#### Task brief
From the line with "h w d a) s) ∧" through the line with "def Sys2Proof.Spec.RegisterErrors : Prop", repeat the entries verbatim, both end lines included, and add nothing.

Collected data entries:
[Start of section]
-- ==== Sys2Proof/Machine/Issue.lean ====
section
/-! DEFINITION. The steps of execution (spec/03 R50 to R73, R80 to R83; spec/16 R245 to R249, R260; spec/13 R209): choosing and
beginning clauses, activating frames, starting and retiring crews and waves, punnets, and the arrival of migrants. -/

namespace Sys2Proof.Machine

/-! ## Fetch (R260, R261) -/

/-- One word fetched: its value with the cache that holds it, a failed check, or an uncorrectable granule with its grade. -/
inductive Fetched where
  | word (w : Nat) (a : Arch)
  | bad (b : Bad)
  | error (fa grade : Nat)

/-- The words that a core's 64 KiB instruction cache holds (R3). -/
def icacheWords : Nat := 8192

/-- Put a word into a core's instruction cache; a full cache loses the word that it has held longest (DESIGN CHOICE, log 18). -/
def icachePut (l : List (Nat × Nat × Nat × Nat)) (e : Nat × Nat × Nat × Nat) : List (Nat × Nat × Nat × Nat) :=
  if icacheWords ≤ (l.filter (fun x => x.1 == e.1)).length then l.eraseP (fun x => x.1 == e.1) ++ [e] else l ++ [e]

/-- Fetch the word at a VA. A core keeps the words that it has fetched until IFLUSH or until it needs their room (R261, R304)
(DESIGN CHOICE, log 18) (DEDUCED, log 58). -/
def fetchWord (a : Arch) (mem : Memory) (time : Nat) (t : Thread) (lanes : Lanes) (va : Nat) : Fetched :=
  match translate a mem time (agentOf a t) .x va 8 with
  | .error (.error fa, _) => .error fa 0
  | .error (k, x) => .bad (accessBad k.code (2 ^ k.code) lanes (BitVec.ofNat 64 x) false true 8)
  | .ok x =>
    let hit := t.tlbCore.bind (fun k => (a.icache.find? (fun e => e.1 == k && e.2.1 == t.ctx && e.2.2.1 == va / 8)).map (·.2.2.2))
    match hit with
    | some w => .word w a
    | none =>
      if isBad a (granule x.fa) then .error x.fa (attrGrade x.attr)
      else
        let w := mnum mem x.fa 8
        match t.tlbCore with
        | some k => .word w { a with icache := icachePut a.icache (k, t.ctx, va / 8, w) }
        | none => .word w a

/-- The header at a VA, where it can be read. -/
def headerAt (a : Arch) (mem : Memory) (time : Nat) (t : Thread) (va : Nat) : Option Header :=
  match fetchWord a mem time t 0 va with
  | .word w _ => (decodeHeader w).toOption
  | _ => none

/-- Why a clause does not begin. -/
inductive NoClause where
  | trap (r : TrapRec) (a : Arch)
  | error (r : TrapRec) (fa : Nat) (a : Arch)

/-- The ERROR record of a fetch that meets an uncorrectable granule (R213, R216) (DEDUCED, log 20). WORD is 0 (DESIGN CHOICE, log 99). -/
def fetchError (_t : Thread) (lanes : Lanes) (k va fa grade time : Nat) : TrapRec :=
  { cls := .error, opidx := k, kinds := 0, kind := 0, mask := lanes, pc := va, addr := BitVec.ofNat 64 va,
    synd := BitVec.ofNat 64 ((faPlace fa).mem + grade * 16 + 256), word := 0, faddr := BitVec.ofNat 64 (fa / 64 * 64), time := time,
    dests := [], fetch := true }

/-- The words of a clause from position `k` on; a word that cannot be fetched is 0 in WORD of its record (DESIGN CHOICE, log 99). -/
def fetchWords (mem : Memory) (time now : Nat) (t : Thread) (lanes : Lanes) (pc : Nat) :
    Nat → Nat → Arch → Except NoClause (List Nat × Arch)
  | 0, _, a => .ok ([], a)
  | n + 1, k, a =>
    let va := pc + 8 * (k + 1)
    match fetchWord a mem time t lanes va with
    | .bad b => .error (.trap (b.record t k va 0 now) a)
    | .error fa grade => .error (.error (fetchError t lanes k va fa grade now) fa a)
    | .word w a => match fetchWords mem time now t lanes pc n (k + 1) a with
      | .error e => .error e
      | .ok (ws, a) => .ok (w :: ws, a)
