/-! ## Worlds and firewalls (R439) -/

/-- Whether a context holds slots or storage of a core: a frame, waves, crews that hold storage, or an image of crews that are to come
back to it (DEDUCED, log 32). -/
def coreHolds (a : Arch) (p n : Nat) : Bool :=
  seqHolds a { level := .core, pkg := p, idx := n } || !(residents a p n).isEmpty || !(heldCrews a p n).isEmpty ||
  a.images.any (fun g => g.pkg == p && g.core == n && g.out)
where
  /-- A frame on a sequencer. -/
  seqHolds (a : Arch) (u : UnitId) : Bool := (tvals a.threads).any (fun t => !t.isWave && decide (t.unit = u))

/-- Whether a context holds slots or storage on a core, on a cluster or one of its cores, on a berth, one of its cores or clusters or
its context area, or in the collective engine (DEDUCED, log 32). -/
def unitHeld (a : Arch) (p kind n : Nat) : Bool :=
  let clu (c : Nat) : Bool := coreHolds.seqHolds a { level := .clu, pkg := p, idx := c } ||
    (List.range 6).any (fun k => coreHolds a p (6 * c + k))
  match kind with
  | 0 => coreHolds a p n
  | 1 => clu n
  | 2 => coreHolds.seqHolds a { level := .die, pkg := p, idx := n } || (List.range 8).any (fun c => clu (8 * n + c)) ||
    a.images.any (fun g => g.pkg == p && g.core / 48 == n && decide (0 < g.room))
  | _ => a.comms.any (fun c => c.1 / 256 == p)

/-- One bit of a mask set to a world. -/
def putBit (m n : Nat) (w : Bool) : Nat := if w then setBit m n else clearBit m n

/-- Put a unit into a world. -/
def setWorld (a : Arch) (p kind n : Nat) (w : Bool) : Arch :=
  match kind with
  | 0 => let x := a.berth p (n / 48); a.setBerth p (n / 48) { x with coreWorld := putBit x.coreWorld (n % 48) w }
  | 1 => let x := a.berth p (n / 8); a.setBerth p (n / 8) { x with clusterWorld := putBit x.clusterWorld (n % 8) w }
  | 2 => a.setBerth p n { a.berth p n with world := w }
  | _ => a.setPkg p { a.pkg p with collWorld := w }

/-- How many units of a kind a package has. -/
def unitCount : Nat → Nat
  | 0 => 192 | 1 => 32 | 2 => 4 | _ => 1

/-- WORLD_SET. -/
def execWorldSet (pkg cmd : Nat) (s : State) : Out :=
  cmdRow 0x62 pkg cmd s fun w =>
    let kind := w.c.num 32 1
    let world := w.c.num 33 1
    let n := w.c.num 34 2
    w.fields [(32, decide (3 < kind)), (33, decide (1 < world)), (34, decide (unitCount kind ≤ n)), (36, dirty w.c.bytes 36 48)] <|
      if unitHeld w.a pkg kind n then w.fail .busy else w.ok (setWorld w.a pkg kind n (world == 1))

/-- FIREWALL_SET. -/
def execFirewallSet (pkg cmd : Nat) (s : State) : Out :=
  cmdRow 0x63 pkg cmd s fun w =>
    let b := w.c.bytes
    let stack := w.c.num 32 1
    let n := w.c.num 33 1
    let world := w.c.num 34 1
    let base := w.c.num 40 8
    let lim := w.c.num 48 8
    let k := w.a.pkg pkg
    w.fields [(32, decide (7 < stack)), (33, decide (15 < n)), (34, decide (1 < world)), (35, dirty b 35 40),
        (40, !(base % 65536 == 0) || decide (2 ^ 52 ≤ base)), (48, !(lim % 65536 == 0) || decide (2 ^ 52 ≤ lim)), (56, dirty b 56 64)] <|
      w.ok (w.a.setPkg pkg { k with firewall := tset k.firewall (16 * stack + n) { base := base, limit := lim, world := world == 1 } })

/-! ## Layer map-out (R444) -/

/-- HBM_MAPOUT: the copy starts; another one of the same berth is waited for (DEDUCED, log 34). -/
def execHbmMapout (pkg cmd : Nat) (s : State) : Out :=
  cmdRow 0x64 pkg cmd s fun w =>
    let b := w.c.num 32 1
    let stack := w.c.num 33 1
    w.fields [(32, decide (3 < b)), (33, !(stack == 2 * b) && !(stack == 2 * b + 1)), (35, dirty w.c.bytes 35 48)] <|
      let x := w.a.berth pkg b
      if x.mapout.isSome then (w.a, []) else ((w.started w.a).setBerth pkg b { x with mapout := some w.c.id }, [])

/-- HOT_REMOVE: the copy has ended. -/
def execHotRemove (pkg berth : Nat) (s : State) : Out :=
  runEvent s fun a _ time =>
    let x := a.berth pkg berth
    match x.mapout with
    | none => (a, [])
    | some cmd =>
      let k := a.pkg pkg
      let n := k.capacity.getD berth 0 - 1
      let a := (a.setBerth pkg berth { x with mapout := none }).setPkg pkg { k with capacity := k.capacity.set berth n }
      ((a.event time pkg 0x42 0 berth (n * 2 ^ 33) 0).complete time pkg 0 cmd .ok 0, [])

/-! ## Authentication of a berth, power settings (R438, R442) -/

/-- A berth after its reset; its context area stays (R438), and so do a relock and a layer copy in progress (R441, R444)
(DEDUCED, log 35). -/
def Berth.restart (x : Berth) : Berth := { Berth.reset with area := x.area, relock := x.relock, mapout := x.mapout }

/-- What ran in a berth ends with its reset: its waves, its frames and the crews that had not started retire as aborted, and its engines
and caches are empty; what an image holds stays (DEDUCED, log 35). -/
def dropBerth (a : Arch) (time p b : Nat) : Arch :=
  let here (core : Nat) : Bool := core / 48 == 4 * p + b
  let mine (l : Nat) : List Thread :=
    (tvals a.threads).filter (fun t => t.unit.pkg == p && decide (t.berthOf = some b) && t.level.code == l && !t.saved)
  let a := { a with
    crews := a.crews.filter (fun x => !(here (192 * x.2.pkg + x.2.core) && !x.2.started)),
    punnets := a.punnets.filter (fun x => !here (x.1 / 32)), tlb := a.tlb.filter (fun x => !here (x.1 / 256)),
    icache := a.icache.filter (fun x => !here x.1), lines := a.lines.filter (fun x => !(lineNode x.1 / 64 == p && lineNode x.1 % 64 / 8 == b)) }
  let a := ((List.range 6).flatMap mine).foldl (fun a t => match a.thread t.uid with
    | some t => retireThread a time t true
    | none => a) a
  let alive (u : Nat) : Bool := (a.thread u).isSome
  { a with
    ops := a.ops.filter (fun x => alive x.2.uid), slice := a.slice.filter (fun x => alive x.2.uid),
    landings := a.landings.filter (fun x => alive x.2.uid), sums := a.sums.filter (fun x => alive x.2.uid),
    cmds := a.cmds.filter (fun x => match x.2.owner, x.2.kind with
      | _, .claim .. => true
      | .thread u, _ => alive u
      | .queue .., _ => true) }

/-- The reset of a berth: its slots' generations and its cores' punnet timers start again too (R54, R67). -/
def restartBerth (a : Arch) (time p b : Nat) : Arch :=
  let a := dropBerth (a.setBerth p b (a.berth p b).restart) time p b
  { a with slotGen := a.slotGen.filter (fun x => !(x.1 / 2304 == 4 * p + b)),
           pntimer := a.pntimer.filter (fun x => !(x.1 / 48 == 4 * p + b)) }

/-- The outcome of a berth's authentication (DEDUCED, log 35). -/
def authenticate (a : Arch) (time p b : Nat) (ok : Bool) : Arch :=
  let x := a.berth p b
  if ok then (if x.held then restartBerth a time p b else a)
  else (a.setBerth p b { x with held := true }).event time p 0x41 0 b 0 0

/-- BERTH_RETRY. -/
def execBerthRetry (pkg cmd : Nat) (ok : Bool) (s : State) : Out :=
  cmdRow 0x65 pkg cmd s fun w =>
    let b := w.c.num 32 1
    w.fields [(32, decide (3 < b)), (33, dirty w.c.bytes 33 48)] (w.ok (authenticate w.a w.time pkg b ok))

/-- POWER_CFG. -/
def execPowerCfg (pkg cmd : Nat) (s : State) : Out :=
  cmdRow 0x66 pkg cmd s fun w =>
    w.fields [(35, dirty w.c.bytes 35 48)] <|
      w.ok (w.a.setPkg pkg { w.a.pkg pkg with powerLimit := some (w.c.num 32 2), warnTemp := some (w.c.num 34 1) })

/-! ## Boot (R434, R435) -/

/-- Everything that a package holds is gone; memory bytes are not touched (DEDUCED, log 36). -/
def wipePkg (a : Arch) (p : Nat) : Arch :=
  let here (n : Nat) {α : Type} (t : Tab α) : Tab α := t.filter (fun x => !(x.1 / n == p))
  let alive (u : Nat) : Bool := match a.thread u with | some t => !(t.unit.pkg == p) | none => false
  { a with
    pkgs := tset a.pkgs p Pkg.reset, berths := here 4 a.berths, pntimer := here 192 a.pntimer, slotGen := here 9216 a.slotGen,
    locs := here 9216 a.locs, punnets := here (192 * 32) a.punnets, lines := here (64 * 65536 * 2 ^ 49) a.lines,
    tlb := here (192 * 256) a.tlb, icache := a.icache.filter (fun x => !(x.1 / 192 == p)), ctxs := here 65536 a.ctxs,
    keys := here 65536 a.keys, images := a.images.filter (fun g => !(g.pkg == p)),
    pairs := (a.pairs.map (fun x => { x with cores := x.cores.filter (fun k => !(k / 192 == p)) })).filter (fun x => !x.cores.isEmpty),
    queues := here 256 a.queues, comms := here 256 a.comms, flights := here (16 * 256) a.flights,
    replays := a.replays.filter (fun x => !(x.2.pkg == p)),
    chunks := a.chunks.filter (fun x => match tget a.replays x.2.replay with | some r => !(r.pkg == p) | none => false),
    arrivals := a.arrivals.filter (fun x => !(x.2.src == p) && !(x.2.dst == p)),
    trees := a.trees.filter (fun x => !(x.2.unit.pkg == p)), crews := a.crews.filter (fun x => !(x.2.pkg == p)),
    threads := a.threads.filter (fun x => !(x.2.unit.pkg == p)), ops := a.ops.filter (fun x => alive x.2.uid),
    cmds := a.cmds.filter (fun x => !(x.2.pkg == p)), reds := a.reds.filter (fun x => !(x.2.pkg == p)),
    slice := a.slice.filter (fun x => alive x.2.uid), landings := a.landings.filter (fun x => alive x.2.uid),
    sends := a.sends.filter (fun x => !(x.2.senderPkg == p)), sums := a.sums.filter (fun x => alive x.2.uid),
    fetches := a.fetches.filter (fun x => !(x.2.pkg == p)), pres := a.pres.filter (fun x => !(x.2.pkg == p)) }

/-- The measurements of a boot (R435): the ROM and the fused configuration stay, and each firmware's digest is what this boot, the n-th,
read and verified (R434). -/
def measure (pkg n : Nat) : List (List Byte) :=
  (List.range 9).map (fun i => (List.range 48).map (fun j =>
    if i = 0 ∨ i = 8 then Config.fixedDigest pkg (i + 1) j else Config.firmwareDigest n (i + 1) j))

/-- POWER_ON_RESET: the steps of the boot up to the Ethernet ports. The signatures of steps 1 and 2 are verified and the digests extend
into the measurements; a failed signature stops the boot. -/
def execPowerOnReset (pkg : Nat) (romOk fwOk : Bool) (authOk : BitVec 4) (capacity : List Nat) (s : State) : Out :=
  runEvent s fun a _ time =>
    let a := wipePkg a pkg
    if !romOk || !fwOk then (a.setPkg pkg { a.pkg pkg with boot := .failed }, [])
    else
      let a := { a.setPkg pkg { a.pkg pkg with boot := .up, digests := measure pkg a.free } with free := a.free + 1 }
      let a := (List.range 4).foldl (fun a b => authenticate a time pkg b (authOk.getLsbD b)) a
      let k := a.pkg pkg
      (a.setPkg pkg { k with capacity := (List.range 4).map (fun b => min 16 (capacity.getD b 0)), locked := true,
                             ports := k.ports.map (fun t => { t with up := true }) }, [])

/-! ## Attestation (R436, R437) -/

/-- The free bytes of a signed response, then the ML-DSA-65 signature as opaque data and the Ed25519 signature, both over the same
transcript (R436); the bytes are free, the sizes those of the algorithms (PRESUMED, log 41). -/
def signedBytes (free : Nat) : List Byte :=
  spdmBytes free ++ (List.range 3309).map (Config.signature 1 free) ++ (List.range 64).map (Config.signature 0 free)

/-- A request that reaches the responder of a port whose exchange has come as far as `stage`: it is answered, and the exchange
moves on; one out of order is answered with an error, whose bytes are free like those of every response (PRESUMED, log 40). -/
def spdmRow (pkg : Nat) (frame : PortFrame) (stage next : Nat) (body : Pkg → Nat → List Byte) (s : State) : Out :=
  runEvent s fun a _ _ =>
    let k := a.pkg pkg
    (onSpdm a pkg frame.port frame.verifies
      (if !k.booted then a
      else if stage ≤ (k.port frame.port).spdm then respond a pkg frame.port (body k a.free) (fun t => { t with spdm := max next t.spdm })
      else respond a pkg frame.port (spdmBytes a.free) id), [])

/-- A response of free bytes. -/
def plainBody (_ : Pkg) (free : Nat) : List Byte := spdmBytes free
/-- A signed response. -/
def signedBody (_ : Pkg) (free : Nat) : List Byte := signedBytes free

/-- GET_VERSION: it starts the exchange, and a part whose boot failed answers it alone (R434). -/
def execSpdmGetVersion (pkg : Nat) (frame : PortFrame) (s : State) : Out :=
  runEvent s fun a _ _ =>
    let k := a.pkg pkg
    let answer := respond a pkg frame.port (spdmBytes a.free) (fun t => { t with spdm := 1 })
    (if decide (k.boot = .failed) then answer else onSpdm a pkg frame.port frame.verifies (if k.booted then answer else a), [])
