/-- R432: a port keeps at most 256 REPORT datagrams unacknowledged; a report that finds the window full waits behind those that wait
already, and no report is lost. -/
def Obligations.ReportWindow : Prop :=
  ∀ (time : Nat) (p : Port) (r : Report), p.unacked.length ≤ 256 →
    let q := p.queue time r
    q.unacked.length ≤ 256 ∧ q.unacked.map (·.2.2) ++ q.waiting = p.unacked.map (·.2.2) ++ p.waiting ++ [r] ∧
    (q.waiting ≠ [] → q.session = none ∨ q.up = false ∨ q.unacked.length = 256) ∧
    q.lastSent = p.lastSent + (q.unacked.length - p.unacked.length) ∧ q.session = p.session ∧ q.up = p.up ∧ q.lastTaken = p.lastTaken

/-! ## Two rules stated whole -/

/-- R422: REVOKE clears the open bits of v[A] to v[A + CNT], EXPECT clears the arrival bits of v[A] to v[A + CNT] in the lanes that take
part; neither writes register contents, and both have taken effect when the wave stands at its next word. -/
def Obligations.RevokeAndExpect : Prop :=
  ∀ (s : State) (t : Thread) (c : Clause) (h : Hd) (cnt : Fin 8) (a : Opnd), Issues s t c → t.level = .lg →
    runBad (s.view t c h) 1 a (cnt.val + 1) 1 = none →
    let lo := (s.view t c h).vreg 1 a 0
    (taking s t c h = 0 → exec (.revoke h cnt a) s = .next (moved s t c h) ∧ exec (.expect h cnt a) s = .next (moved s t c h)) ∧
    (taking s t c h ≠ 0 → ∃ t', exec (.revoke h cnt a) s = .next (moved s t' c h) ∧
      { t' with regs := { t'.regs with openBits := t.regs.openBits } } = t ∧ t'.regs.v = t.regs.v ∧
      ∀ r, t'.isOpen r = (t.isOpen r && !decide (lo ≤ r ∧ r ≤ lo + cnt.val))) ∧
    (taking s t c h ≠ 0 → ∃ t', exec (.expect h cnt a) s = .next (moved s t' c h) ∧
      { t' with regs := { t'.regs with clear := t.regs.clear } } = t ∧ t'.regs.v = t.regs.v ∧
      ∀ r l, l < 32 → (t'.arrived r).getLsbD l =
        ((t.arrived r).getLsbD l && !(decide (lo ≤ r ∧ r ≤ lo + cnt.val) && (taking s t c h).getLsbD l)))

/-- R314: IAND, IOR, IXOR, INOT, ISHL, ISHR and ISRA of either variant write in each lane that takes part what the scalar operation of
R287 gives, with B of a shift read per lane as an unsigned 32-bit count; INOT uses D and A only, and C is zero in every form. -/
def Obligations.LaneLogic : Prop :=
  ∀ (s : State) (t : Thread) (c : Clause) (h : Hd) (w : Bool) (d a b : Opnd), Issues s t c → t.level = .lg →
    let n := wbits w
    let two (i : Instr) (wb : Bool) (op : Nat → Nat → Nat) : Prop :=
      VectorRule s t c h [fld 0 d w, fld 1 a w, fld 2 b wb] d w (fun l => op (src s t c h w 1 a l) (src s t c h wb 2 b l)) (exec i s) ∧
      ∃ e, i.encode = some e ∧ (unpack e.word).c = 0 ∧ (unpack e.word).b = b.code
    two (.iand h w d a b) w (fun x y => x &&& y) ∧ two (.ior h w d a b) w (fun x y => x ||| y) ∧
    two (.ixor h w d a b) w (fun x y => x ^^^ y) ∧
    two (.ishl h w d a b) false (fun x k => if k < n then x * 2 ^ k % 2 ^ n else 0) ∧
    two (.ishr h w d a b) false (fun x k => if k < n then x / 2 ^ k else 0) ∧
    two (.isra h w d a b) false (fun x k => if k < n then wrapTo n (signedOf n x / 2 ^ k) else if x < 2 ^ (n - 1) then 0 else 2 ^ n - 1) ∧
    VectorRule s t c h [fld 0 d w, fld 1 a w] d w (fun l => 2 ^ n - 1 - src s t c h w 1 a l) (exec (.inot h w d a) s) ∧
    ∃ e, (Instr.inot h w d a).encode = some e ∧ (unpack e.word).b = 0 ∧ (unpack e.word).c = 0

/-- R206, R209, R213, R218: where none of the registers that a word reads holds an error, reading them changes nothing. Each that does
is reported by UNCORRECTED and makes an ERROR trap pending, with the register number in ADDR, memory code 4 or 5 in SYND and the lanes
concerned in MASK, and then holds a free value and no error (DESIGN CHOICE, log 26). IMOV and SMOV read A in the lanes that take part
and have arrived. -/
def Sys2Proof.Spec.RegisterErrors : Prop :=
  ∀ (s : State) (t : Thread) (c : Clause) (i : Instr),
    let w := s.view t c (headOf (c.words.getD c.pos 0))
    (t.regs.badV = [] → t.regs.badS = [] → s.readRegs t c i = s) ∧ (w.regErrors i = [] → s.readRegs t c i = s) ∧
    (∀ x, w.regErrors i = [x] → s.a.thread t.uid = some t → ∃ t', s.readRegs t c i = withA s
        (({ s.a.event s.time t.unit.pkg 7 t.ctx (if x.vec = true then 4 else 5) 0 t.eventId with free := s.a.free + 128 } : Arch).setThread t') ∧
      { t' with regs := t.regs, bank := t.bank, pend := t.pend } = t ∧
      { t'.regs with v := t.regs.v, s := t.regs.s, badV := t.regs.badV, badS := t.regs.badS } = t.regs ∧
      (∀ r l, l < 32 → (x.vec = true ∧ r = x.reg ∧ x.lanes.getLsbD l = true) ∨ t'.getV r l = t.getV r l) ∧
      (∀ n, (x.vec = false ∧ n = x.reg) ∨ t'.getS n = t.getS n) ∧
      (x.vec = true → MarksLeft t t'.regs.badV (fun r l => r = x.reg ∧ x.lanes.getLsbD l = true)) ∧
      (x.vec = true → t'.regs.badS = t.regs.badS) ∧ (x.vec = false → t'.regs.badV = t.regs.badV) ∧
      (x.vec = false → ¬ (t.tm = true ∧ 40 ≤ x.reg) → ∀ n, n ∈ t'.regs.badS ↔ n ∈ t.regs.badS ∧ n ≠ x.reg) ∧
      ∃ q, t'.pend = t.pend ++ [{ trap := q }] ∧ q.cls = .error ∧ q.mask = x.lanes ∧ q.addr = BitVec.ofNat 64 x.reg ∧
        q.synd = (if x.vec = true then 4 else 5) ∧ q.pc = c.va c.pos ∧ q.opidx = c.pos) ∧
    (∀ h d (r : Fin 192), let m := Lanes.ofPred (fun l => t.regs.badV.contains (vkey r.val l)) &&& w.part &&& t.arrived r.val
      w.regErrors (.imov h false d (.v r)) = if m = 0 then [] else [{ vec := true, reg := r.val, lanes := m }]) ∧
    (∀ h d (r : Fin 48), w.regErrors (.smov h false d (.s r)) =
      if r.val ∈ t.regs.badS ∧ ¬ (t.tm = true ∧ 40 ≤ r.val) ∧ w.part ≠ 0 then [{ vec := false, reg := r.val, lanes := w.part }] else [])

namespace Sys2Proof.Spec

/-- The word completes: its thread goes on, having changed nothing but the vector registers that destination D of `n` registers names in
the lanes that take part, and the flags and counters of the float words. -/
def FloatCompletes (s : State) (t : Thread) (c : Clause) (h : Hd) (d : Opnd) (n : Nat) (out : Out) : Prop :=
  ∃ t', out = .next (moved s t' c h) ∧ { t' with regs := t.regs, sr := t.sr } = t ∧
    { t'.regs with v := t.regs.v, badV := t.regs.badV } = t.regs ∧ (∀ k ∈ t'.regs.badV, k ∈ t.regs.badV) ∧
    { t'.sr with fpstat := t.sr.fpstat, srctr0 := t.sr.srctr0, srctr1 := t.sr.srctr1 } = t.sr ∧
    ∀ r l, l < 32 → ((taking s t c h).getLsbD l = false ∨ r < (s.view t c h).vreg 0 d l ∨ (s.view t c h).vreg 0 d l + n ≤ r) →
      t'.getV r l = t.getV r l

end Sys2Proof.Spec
[End of section]
#### Output
    VectorRule s t c h [fld 0 d w, fld 1 a w] d w (fun l => 2 ^ n - 1 - src s t c h w 1 a l) (exec (.inot h w d a) s) ∧
    ∃ e, (Instr.inot h w d a).encode = some e ∧ (unpack e.word).b = 0 ∧ (unpack e.word).c = 0

/-- R206, R209, R213, R218: where none of the registers that a word reads holds an error, reading them changes nothing. Each that does
is reported by UNCORRECTED and makes an ERROR trap pending, with the register number in ADDR, memory code 4 or 5 in SYND and the lanes
concerned in MASK, and then holds a free value and no error (DESIGN CHOICE, log 26). IMOV and SMOV read A in the lanes that take part
and have arrived. -/
def Sys2Proof.Spec.RegisterErrors : Prop :=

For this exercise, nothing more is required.